Real-time monitoring of downhole temperature and pressure in injection and production wells equipped with permanent downhole gauges as well as distributed temperature and acoustic sensors plays an important role in production optimization, improved hydrocarbon recovery and daily well operations management decisions. To fully take advantage of the real-time data, there is currently a pervasive need in intelligent oilfield application areas for near real-time, high-fidelity, dynamic data-driven inversion methodologies combined with fast forward flow models comprising partial differential equations. Such methods facilitate dynamic data-driven interpretation of temperature and pressure measurements that can be used to provide continuous downhole production performance characteristics and forecasting, and are key to optimizing and controlling intelligent well production systems under closed-loop conditions. However, a central challenge is the construction of robust computational algorithms for near real-time solutions of the underlying data-driven inverse problem which is often more challenging to obtain than the corresponding forward simulation model. This paper presents the development and testing of a robust computational algorithm for the estimation of multi-layer reservoir flow in addition to static and dynamic formation properties.
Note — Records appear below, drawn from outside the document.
def srcsD (op : CoreOp) (o : OpD) : Srcs :=
  let a := srcOf (bitB o.psel 0) o.sd
  let b := srcOf (bitB o.psel 1) o.ss
  let c := srcOf (bitB o.psel 2) o.so
  let d := srcOf (bitB o.psel 3) o.sx
  match op with
  | .ccopy | .ctrans | .cpput | .cpacc => { a, b }
  | .cfill => { a, c }
  | .cabout => { a, c, d }
  | .vcsr => { a, b, c }
  | .cpbkt => { b, c, d }
  | .cpsig => { a }
  | .cpgath => { b, d }
  | _ => {}

def srcsOf (op : CoreOp) : Args → Srcs
  | .none => {}
  | .s o => srcsS op o
  | .v o => srcsV op o
  | .m o => srcsM op o
  | .d o => srcsD op o

/-- A field that names a P register has bit 4 zero (R62). -/
def Src.ok : Src → Bool
  | .p r => !bitB r 4
  | _ => true

def Srcs.ok (x : Srcs) : Bool := x.a.ok && x.b.ok && x.c.ok && x.d.ok

/-- The S register that an instruction writes (the SU is the only unit that writes S registers). -/
def destOf (op : CoreOp) : Args → Option (BitVec 5)
  | .s o =>
    match op with
    | .sadd | .ssub | .smul | .sand | .sor | .sxor | .sshl | .sshr | .ssra | .smin | .smax | .scmp | .smovi | .smovhi
    | .saddi | .sfadd | .sfmul | .sffma | .sfmin | .sfmax | .sfcvt | .sld | .skrd | .sid | .sstat | .svget => some o.rd
    | .sflag => if bitsN o.imm 8 2 = 2 then some o.rd else none
    | _ => none
  | _ => none

/-! ## Operand forms: fields that an instruction does not use are zero, and ranges (R59, R61) -/

/-- Format S. Bits of IMM that an instruction does not name are no field: they are ignored in SFLAG, SKADD, SKRD, SID, SSTAT, SVGET and SMOVHI,
while SFCVT bounds the whole of IMM (DESIGN CHOICE, log 125: R61 speaks of whole fields). -/
def formOkS (op : CoreOp) (o : OpS) : Bool :=
  let rd0 := decide (o.rd = 0)
  let a0 := decide (o.ra = 0) && !o.pa
  let b0 := decide (o.rb = 0) && !o.pb
  let c0 := decide (o.cond = 0)
  let s0 := decide (o.sz = 0)
  let i0 := decide (o.imm = 0)
  match op with
  | .nop | .ret | .halt => rd0 && a0 && b0 && c0 && s0 && i0
  | .b | .call | .loopi => rd0 && a0 && b0 && c0 && s0
  | .bcc => rd0 && s0 && decide (o.cond.toNat < 6)
  | .loop => rd0 && b0 && c0 && s0
  | .sadd | .ssub | .smul | .sand | .sor | .sxor | .sshl | .sshr | .ssra | .smin | .smax => c0 && s0 && i0
  | .scmp => s0 && i0 && decide (o.cond.toNat < 6)
  | .smovi | .smovhi => a0 && b0 && c0 && s0
  | .saddi => b0 && c0 && s0
  | .sfadd | .sfmul | .sffma | .sfmin | .sfmax => s0 && i0 && decide (o.cond.toNat < 4)
  | .sfcvt => b0 && s0 && decide (o.cond.toNat < 4) && decide (o.imm.toNat < 4)
  | .sld => b0 && decide (o.cond.toNat < 2)
  | .sst => rd0 && c0
  | .sflag => a0 && b0 && c0 && s0 && decide (bitsN o.imm 8 2 < 3) && (decide (bitsN o.imm 8 2 = 2) || rd0)
  | .skadd => rd0 && a0 && b0 && c0 && s0
  | .skrd => a0 && b0 && c0 && s0
  | .sid => a0 && b0 && c0 && s0 && decide (bitsN o.imm 0 4 < 7)
  | .sstat => a0 && b0 && c0 && s0 && decide (1 ≤ bitsN o.imm 0 3 ∧ bitsN o.imm 0 3 ≤ 6)
  | .svget => !o.pa && b0 && c0 && s0
  | _ => true

/-- Vector arithmetic accepts FP32, BF16, FP16 and INT32 (R63). -/
def tyArith : ETy → Bool
  | .fp32 | .bf16 | .fp16 | .int32 => true
  | _ => false

def tyFp : ETy → Bool
  | .fp32 | .bf16 | .fp16 => true
  | _ => false

def ty32 : ETy → Bool
  | .fp32 | .int32 => true
  | _ => false

def tyIs (f : ETy → Bool) (c : BitVec 4) : Bool :=
  match ETy.ofCode c with
  | some t => f t
  | none => false

/-- The element type of a code that the form check has admitted. -/
def tyOf (code : BitVec 4) : ETy := (ETy.ofCode code).getD .fp32

/-- VL in lanes; 0 means 512 (R61). -/
def vlOf (o : OpV) : Nat := if o.vl = 0 then 512 else o.vl.toNat

/-- k of R77: the number of elements per lane of the wider type. Between 32-bit and 16-bit types this is 1 with two groups, where the table
of R77 has 2 and one (DEDUCED, log 132). -/
def cvtK (dst src : ETy) : Nat := min dst.perLane src.perLane

/-- The choices of g: elements per lane of the narrower type over k (R77). -/
def cvtGroups (dst src : ETy) : Nat := max dst.perLane src.perLane / cvtK dst src

/-- Format V. A field that only one mode of an instruction uses counts as used: MK and MZ with MK_EN = 0 take any value (DESIGN CHOICE, log
125; so do SZ of MLOADS with SP24 = 0 and of MPROD with ZSKIP = 0). -/
def formOkV (op : CoreOp) (o : OpV) : Bool :=
  let vd0 := decide (o.vd = 0)
  let a0 := decide (o.va = 0)
  let b0 := decide (o.vb = 0) && !o.bs
  let c0 := decide (o.vc = 0)
  let r0 := decide (o.rnd = 0)
  let rr := decide (o.rnd.toNat ≤ 4)
  let ri := r0 || !tyIs (fun t => decide (t = .int32)) o.type
  let s0 := !o.sat
  let t0 := decide (o.type2 = 0)
  let x0 := decide (o.fx = 0)
  let m0 := !o.mskEn && decide (o.msk = 0) && !o.mz
  let l0 := decide (o.vl = 0)
  let ty0 := decide (o.type = 0)
  let x := o.fx.toNat
  let i32 := tyIs (fun t => decide (t = .int32)) o.type
  match op with
  | .vadd | .vsub | .vmul => tyIs tyArith o.type && rr && ri && c0 && s0 && t0 && x0
  | .vfma | .vfms => tyIs tyFp o.type && rr && s0 && t0 && x0
  | .vmin | .vmax => tyIs tyArith o.type && r0 && c0 && s0 && t0 && decide (x ≤ 1)
  | .vabs | .vneg | .vmov => tyIs tyArith o.type && r0 && b0 && c0 && s0 && t0 && x0
  | .vcmp => tyIs tyArith o.type && r0 && c0 && s0 && t0 && decide (x < 8) && decide (o.vd.toNat < 8)
  | .vsel => tyIs tyArith o.type && r0 && c0 && s0 && t0 && x0 && o.mskEn && !o.mz
  | .vand | .vor | .vxor | .vshl => i32 && r0 && c0 && s0 && t0 && x0
  | .vshr => i32 && r0 && c0 && s0 && t0 && decide (x ≤ 1)
  | .vcvt => -- an INT32 form is one whose TYPE is INT32 (DEDUCED, log 126)
    b0 && c0 &&
    match ETy.ofCode o.type, ETy.ofCode o.type2 with
    | some d, some s => rr && decide (x < 8) && decide (x < cvtGroups d s) && (r0 || s.isFloat || decide (d ≠ .int32))
    | _, _ => false
  | .vrng =>
    a0 && b0 && c0 && r0 && s0 && t0 &&
    ((ty0 && decide (x = 1)) || (i32 && x0))
  | .sparsify => tyIs tyFp o.type && r0 && b0 && s0 && t0 && decide (x ≤ 1)
  | .vld => tyIs tyArith o.type && r0 && a0 && !o.bs && c0 && s0 && t0
  | .vst => tyIs tyArith o.type && r0 && vd0 && !o.bs && c0 && s0 && t0 && !o.mz
  | .vldw => tyIs tyArith o.type && r0 && a0 && !o.bs && s0 && t0 && x0
  | .vldab => tyIs ty32 o.type && r0 && a0 && !o.bs && c0 && s0 && t0 && x0
  | .vstab => tyIs ty32 o.type && r0 && vd0 && !o.bs && c0 && s0 && t0 && x0 && !o.mz
  | .vperm => tyIs ty32 o.type && r0 && c0 && s0 && t0 && x0
  | .vslide => tyIs ty32 o.type && r0 && b0 && c0 && s0 && t0 && decide (x < 1024)
  | .vbcast => tyIs ty32 o.type && r0 && b0 && c0 && s0 && t0 && decide (x < 512)
  | .vred => tyIs tyArith o.type && decide (o.rnd.toNat ≤ 3) && ri && b0 && c0 && s0 && t0 && decide (x < 8) &&
      decide (x % 4 < 3)
  | .vscan => tyIs ty32 o.type && r0 && b0 && c0 && s0 && t0 && decide (x < 16) && decide (x % 4 < 3) &&
      (decide (x < 8) || (ty0 && decide (x % 4 ≠ 0)))
  | .vseq => tyIs tyFp o.type && rr && !o.bs && s0 && t0 && decide (x < 2 ^ 18) && decide (x % 2 ^ 16 ≠ 0)
  | .vlut => i32 && r0 && b0 && c0 && s0 && x0 && decide (o.type2.toNat < 2)
  | .twr => ty0 && r0 && vd0 && b0 && c0 && s0 && decide (o.type2.toNat < 2) && !o.mz &&
      decide (x < 256) && decide (x + vlOf o ≤ 256)
  | .tswap => ty0 && r0 && vd0 && a0 && b0 && c0 && s0 && x0 && m0 && l0 && decide (o.type2.toNat < 2)
  | .vchld => ty0 && r0 && vd0 && a0 && !o.bs && c0 && s0 && t0 && m0 && l0 && decide (1 ≤ x ∧ x ≤ 31)
  | .vzmap => tyIs tyArith o.type && r0 && vd0 && !o.bs && s0 && t0 && !o.mz && decide (x ≤ 9) &&
      decide (vlOf o % 2 ^ (x % 16) = 0)
  | .vmset => ty0 && r0 && !o.bs && c0 && s0 && t0 && decide (x < 7) && decide (o.vd.toNat < 8) &&
      decide (o.va.toNat < 8) && (decide (x = 4) || decide (o.vb.toNat < 8)) && (decide (x ≤ 3) || a0) &&
      (decide (x ≤ 2 ∨ x = 4) || b0)
  | .ffun => tyIs tyFp o.type && r0 && b0 && c0 && s0 && t0 && decide (x < 16)
  | .fstat => tyIs tyFp o.type && r0 && vd0 && b0 && c0 && s0 && t0 && !o.mz && decide (x < 2 ^ 16) &&
      decide (bitsN o.fx 12 3 < 7) && decide (bitsN o.fx 0 12 + 2 ^ bitsN o.fx 12 3 ≤ 4096)
  | .fstrd => ty0 && r0 && a0 && b0 && c0 && s0 && t0 && decide (x < 4096)
  | .fstclr => ty0 && r0 && vd0 && a0 && !o.bs && c0 && s0 && t0 && m0 && l0 && decide (x < 4096)
  | .engineNop _ => false
  | _ => true

/-- The operand class of a stationary type and a streamed type (R71, R87): 0 the 16-bit class, 1 the 8-bit float
class, 2 INT8 × INT8, 3 INT8 × INT4. -/
def matClass (a w : ETy) : Option Nat :=
  match a, w with
  | .bf16, .bf16 | .bf16, .fp16 | .fp16, .bf16 | .fp16, .fp16 => some 0
  | .e4m3, .e4m3 | .e4m3, .e5m2 | .e5m2, .e4m3 | .e5m2, .e5m2 => some 1
  | .int8, .int8 => some 2
  | .int8, .int4 => some 3
  | _, _ => none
In this work, a new modeling framework which incorporates a forward simulation engine and an inverse model is developed. The forward simulation engine employs a fast and accurate mathematical model to predict flow and formation properties profiles in advanced completion wells. It also introduces specific measurement response functions for numerical simulation of permanent downhole gauge data in the advanced wells. The inversion model employs a modified Levenberg-Marquard algorithm and is used to interpret field-measured downhole pressure and temperature data to estimate permeabilities, transient reservoir pressure and temperature response, downhole multiphase flow rates and zonal production allocation to improve hydrocarbon recovery and mitigate water/gas breakthrough risk. Under the assumption of a subsurface transient thermal multiphase flow model, the inversion process yields estimated well rates, formation properties and transient reservoir pressure and temperature response specific to a given measurement domain by numerically reproducing the available measurements. Validation results show that the proposed computational workflow can improve the prediction results for the reservoir flow and properties in various layers, from the top of the reservoir to the bottom. The effects of calibration on performance and optimal parameter determination of the forward transient thermal multiphase flow model is assessed during model calibration periods. This result has implications for the effectiveness and efficiency of using limited measured data for non-continuous model calibration. Applicability of the system to various field cases has been demonstrated.